After we build an individual tree, let $B_{i} (i = 1, 2, \dots, 2^{⌈ \log_{2} k_{n} ⌉})$ be the rectangular cell of the random partition. We treat observations inside each leaf node as a group of homogeneous subjects and compute the Nelson-Aalen estimator $\hat{Λ} (\cdot | B_{i})$ for each leaf node B_i. Hence, our estimator is essentially

{\hat{r}}_{n} (\cdot, X, A) = \sum_{i = 1}^{2^{⌈ \log_{2} k_{n} ⌉}} I {(X, A) \in B_{i}} \hat{Λ} (\cdot | B_{i}) .

Proof of Theorem 1

Proof

Since we always assume that the treatment variable A is important, and A has only two categories, we force a split on A at the root node. This is equivalent to fitting trees for A = 1 and A = −1 separately.

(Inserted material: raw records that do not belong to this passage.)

-- ==== Sys2Proof/Tests/Slice0.lean ====
section
/-! SUPPORT. Tests: the smoke of WellFormed, the layouts of R169 read from octets written out by hand, the manual's worked
examples one step at a time, and, for each statement with hypotheses, a witness that meets them. -/

namespace Sys2Proof.Tests

open Sys2Proof Sys2Proof.Machine

/-! WellFormed refuses one ill-formed term for each of its checks. -/

theorem test_frame_too_short : (Instr.downlinkFrame { bytes := List.replicate 13 0, fcsOk := true }).WellFormed = false ∧
    (Instr.uplinkFrame { bytes := [], fcsOk := true }).WellFormed = false ∧
    (Instr.controlFrame { bytes := List.replicate 13 0, fcsOk := true }).WellFormed = false ∧
    (Instr.controlFrame { bytes := List.replicate 14 0, fcsOk := true }).WellFormed = true := by decide

theorem test_setup_field_too_wide :
    (Instr.setup (some { linkFloor := some 4294967296 })).WellFormed = false ∧
    (Instr.setup (some { margin := some 256 })).WellFormed = false ∧
    (Instr.setup (some { maxOutstanding := some 256 })).WellFormed = false ∧
    (Instr.setup (some { grantSpacing := some 256 })).WellFormed = false ∧
    (Instr.setup (some { high := some 256 })).WellFormed = false ∧
    (Instr.setup (some { mid := some 256 })).WellFormed = false ∧
    (Instr.setup (some { low := some 256 })).WellFormed = false ∧
    (Instr.setup (some { wA := some 4294967296 })).WellFormed = false ∧
    (Instr.setup (some { wB := some 4294967296 })).WellFormed = false ∧
    (Instr.setup (some { wS := some 4294967296 })).WellFormed = false ∧
    (Instr.setup (some { wM := some 4294967296 })).WellFormed = false ∧
    (Instr.setup (some { idleLimit := some 65536 })).WellFormed = false ∧
    (Instr.setup (some { idleLimit := some 65535, margin := some 255 })).WellFormed = true := by decide

theorem test_session_index_too_wide :
    (Instr.openSession (some 256)).WellFormed = false ∧ (Instr.sessionReset (some 256)).WellFormed = false ∧
    (Instr.closeSession (some 256)).WellFormed = false ∧ (Instr.sessionStatus (some 256)).WellFormed = false ∧
    (Instr.untether (some 256)).WellFormed = false ∧ (Instr.rearm (some 256)).WellFormed = false ∧
    (Instr.openSession (some 255)).WellFormed = true := by decide

theorem test_profile_field_too_wide :
    (Instr.profile (some { session := 256 })).WellFormed = false ∧
    (Instr.profile (some { session := 0, weight := some 256 })).WellFormed = false ∧
    (Instr.profile (some { session := 0, uplinkPriority := .value 256 })).WellFormed = false ∧
    (Instr.profile (some { session := 0, bufferTarget := some 4294967296 })).WellFormed = false ∧
    (Instr.profile (some { session := 0, lowGuard := some 4294967296 })).WellFormed = false ∧
    (Instr.profile (some { session := 0, panicLevel := some 4294967296 })).WellFormed = false ∧
    (Instr.profile (some { session := 0, upHold := some 4294967296 })).WellFormed = false ∧
    (Instr.profile (some { session := 0, freshnessLimit := .value 4294967296 })).WellFormed = false ∧
    (Instr.profile (some { session := 0, stallThreshold := some 256 })).WellFormed = false ∧
    (Instr.profile (some { session := 0, outstandingLimit := some 256 })).WellFormed = false ∧
    (Instr.profile (some { session := 0, retryLimit := some 256 })).WellFormed = false ∧
    (Instr.profile (some { session := 0, retryInterval := some 4294967296 })).WellFormed = false ∧
    (Instr.profile (some { session := 0, initialSpeed := some 256 })).WellFormed = false ∧
    (Instr.profile (some { session := 0, defaultCeiling := some 256 })).WellFormed = false ∧
    (Instr.profile (some { session := 0, uplinkPriority := .absent, freshnessLimit := .absent })).WellFormed = true := by
  decide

In a balanced design, the problem reduces to estimating $\hat{r} (\cdot, X, 1)$ or $\hat{r} (\cdot, X, 1)$ with sample size n/2. Without the risk of ambiguities, the following results are developed for $\hat{r} (\cdot, X)$ with sample size n, where the results can be applied to either A = 1 or −1. Our proof utilizes two facts from [1]:

Fact 1 Let K_nj{B_i} be the number of times the j-th coordinate (j = 1, …, d) is split on to reach the terminal node B_i, $(i = 1, 2, \dots, 2^{⌈ \log_{2} k_{n} ⌉})$ . Conditionally on X, K_nj{B_i} is Binomial(⌈log₂k_n⌉, 1/d). Moreover, $\sum_{j = 1}^{d} K_{n j} {B_{i}} = ⌈ \log_{2} k_{n} ⌉$ .
Fact 2 Let N_n(B_i) be the number of data points falling in the cell B_i, $(i = 1, 2, \dots, 2^{⌈ \log_{2} k_{n} ⌉})$ . Conditionally on Θ, N_n(B_i) follows $Binominal (n, 2^{- ⌈ \log_{2} k_{n} ⌉})$ .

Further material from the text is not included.